:: Supplied data ::
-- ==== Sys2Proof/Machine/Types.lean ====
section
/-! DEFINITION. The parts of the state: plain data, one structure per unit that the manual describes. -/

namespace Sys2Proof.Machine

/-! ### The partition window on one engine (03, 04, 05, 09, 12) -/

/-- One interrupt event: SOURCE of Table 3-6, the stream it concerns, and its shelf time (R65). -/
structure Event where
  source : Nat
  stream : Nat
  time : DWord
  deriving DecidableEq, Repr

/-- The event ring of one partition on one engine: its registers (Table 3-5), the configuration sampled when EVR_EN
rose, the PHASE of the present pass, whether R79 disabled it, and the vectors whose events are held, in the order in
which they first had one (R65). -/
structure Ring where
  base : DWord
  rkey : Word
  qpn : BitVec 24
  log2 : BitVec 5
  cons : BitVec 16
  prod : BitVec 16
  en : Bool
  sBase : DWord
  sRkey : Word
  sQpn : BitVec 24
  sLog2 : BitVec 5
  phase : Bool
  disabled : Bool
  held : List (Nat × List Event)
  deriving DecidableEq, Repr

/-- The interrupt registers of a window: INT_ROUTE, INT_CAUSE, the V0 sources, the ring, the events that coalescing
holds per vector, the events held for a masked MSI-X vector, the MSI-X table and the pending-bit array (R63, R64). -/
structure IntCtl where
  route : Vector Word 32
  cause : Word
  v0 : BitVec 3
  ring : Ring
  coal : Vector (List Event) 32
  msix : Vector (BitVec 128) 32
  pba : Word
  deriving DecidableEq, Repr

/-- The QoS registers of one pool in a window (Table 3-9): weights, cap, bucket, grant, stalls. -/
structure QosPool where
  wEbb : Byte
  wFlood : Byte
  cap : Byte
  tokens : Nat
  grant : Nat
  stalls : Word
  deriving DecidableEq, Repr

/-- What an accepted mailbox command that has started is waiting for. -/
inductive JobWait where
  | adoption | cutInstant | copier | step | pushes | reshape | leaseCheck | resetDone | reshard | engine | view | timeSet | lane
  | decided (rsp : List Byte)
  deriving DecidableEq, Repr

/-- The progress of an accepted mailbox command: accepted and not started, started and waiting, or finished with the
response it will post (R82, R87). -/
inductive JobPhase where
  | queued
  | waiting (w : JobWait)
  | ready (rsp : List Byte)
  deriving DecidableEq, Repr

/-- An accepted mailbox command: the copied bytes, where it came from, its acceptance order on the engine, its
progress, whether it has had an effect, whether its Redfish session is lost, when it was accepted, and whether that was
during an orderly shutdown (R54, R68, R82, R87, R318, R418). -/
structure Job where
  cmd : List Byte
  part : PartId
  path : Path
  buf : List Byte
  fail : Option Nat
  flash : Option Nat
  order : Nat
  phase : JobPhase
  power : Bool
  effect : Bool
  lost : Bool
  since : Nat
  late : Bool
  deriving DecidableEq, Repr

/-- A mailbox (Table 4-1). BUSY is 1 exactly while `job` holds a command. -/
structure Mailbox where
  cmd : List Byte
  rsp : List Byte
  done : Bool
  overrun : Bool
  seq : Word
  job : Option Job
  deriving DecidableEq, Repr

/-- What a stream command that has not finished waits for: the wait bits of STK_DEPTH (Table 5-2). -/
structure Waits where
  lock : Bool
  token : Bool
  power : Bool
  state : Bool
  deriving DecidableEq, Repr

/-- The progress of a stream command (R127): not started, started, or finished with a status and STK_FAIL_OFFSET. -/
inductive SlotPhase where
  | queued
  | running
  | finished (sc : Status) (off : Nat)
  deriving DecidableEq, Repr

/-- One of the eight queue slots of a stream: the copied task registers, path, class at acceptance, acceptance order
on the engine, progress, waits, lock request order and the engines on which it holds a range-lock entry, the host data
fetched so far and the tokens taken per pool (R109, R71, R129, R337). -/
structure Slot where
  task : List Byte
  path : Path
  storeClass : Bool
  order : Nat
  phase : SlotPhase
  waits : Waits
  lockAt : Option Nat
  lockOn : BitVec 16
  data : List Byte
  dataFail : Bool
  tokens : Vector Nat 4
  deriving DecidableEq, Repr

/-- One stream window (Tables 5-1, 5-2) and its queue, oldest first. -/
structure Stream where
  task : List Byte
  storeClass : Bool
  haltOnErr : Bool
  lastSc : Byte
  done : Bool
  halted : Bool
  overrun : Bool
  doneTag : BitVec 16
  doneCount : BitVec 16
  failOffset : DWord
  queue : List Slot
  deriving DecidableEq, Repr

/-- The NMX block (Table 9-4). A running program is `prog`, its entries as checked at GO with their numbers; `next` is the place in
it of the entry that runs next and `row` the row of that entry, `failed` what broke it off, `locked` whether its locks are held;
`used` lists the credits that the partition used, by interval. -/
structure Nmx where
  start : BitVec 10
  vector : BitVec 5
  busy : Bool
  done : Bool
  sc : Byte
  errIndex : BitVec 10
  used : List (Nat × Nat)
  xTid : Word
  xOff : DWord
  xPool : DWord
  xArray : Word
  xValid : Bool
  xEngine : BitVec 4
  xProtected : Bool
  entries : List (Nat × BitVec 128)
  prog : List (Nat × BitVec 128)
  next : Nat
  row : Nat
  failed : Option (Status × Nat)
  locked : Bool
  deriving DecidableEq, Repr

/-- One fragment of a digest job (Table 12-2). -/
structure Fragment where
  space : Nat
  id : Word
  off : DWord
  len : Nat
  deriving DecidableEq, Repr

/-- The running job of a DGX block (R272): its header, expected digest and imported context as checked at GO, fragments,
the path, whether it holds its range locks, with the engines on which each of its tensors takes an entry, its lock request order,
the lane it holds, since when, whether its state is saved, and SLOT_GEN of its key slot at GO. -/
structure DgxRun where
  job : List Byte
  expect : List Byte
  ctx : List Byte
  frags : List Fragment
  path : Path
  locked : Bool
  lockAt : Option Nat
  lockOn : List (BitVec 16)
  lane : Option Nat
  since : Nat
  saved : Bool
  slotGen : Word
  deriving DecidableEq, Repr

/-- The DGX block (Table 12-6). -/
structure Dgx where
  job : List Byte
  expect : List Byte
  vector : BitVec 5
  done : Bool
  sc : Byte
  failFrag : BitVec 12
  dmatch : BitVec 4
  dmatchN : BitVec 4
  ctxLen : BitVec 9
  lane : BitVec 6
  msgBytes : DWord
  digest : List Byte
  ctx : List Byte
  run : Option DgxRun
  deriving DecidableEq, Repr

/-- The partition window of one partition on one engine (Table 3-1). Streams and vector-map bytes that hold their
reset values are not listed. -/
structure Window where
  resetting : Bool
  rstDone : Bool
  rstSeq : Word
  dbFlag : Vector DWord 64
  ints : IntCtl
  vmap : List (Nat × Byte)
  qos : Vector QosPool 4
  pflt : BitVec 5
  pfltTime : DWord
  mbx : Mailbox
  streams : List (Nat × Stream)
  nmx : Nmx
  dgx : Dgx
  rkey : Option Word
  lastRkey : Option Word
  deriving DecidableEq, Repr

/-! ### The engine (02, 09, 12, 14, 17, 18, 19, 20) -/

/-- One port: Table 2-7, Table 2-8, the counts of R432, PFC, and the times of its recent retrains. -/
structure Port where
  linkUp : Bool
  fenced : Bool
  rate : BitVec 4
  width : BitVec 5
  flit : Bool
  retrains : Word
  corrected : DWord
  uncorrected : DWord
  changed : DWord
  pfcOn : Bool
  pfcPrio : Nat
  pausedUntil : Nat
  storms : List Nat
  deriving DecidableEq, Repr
:::
**Exercise:**
Check each line above for the string "which" and copy every line that has it.

**Exercise result:**
which they first had one (R65). -/
on the engine, progress, waits, lock request order and the engines on which it holds a range-lock entry, the host data
the path, whether it holds its range locks, with the engines on which each of its tensors takes an entry, its lock request order,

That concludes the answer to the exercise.